> _Requirement_
Within the data that follows, set down exactly the lines from the one containing "k => some (k, n)" through the one containing "let size := 64 + (xs.map SavedWg.size).sum", both ends included.

[Records from a collection]
- - - -

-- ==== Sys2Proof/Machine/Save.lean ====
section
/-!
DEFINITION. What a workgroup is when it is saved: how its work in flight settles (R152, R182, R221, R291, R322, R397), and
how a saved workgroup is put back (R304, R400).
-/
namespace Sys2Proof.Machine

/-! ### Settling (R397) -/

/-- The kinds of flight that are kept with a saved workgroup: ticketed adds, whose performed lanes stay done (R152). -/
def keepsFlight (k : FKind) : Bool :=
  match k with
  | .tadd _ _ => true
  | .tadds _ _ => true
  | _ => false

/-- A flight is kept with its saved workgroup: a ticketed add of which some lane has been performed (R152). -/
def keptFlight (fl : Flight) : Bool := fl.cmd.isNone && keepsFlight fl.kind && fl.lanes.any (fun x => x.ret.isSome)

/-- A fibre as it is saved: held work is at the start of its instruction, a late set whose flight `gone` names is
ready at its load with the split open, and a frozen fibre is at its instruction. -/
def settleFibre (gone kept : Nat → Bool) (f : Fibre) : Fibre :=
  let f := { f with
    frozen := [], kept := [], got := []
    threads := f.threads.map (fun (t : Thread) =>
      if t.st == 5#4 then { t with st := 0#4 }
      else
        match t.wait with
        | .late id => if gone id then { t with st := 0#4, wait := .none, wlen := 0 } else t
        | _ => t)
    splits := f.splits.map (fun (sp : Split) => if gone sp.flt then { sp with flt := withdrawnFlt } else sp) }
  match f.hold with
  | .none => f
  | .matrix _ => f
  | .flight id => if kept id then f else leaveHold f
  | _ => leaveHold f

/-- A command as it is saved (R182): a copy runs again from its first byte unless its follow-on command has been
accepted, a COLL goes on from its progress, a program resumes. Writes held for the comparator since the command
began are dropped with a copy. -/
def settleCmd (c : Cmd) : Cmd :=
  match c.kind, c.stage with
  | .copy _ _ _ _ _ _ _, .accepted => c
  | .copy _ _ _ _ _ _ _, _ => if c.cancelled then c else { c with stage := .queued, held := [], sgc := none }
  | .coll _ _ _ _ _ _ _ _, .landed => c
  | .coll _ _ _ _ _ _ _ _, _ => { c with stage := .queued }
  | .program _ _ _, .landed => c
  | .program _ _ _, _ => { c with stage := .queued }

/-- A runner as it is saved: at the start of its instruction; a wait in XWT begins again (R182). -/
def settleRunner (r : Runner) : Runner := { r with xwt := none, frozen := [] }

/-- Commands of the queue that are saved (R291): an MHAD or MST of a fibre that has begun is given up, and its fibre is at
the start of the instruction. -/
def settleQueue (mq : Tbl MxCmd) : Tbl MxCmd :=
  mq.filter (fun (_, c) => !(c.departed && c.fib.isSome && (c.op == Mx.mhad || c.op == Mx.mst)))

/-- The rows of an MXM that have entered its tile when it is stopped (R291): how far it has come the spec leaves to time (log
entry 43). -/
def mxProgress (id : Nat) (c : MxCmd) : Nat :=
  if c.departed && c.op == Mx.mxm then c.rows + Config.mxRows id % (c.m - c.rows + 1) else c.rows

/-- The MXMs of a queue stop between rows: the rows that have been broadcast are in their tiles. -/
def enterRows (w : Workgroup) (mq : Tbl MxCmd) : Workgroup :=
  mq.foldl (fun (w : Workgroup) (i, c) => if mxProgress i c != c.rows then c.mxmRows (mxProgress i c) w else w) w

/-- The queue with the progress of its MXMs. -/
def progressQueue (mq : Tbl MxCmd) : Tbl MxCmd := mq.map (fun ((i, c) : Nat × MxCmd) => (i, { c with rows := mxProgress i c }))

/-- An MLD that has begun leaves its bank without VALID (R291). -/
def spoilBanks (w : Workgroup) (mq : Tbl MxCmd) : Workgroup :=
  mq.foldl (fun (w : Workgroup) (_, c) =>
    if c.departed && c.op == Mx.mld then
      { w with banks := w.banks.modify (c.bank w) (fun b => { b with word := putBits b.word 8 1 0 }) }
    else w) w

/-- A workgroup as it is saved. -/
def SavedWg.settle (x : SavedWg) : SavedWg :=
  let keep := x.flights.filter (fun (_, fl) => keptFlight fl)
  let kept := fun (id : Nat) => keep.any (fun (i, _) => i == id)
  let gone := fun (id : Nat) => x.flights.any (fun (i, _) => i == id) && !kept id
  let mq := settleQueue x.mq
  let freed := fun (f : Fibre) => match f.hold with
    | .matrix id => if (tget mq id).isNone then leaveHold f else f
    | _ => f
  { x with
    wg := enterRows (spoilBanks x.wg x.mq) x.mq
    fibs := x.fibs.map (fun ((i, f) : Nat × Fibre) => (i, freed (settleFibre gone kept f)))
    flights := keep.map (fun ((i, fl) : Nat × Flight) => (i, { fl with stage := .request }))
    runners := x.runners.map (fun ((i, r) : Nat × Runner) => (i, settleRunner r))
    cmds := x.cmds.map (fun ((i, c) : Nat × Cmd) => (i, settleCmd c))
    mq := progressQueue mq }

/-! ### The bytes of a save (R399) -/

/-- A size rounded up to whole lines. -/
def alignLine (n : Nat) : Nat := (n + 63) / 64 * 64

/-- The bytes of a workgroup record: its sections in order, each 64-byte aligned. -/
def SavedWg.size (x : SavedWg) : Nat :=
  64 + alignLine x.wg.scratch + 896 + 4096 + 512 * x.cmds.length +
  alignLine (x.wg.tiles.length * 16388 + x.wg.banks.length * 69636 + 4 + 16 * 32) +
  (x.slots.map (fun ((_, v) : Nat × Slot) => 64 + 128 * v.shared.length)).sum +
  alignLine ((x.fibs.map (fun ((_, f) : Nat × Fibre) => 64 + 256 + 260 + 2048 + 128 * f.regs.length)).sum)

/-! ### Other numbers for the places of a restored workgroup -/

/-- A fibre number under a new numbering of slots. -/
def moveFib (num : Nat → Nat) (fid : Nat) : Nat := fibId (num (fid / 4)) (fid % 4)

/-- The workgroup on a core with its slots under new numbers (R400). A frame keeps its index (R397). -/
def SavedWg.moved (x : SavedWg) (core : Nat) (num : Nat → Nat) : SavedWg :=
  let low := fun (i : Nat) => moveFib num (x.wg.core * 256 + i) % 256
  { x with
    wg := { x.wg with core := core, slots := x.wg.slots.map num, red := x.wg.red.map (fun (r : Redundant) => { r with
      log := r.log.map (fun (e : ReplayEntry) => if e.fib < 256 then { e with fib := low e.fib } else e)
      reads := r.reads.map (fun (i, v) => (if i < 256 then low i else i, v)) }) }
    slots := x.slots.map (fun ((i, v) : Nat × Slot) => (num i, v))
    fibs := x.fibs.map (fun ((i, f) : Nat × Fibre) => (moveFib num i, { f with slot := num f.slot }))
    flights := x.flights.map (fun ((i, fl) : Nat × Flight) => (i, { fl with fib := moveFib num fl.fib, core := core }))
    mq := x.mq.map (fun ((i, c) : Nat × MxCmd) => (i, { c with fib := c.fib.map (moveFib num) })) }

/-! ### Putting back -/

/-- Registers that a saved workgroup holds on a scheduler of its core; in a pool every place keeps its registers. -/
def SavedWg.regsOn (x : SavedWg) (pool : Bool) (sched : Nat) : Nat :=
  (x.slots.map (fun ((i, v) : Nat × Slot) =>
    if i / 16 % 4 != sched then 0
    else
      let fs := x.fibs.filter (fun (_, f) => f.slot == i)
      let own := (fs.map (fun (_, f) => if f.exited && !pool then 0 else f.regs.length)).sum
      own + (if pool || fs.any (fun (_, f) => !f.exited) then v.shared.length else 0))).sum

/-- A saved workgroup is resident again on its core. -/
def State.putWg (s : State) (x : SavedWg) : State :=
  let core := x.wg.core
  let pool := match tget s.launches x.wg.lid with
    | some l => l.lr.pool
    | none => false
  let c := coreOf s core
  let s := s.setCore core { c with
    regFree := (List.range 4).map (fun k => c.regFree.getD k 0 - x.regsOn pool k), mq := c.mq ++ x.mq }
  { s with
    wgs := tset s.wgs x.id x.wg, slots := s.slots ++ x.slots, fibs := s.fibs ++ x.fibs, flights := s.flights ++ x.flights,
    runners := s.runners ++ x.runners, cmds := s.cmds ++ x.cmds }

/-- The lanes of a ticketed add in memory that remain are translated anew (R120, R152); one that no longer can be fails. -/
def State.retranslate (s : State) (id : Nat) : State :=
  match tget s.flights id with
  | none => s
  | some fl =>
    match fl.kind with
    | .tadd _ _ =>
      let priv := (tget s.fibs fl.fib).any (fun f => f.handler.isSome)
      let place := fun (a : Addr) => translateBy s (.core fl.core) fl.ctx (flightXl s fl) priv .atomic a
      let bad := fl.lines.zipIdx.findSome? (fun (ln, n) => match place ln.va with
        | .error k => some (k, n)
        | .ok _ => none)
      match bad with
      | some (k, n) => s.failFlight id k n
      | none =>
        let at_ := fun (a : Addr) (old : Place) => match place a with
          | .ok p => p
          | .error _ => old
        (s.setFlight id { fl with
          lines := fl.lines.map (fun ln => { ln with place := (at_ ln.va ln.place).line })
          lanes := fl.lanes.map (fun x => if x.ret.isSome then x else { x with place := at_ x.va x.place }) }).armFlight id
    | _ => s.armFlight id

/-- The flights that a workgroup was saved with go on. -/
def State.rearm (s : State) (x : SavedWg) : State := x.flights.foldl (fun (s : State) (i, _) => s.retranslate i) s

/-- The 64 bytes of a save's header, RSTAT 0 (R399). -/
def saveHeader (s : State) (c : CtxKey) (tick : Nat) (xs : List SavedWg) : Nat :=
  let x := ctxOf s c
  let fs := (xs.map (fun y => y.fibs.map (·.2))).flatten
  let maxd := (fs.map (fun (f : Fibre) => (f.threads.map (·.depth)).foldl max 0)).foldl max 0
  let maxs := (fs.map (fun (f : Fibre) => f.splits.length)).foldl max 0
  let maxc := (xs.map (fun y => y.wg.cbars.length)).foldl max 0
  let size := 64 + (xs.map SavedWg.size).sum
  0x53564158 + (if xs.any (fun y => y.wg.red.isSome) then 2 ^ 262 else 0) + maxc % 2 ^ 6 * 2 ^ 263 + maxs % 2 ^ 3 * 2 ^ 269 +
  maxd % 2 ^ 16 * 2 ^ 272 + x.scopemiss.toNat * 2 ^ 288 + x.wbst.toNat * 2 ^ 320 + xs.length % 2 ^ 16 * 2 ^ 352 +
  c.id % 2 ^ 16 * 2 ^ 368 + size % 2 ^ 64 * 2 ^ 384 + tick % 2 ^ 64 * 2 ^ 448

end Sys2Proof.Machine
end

- - - -

> _Task result_
        | .error k => some (k, n)
        | .ok _ => none)
      match bad with
      | some (k, n) => s.failFlight id k n
      | none =>
        let at_ := fun (a : Addr) (old : Place) => match place a with
          | .ok p => p
          | .error _ => old
        (s.setFlight id { fl with
          lines := fl.lines.map (fun ln => { ln with place := (at_ ln.va ln.place).line })
          lanes := fl.lanes.map (fun x => if x.ret.isSome then x else { x with place := at_ x.va x.place }) }).armFlight id
    | _ => s.armFlight id

/-- The flights that a workgroup was saved with go on. -/
def State.rearm (s : State) (x : SavedWg) : State := x.flights.foldl (fun (s : State) (i, _) => s.retranslate i) s

/-- The 64 bytes of a save's header, RSTAT 0 (R399). -/
def saveHeader (s : State) (c : CtxKey) (tick : Nat) (xs : List SavedWg) : Nat :=
  let x := ctxOf s c
  let fs := (xs.map (fun y => y.fibs.map (·.2))).flatten
  let maxd := (fs.map (fun (f : Fibre) => (f.threads.map (·.depth)).foldl max 0)).foldl max 0
  let maxs := (fs.map (fun (f : Fibre) => f.splits.length)).foldl max 0
  let maxc := (xs.map (fun y => y.wg.cbars.length)).foldl max 0
  let size := 64 + (xs.map SavedWg.size).sum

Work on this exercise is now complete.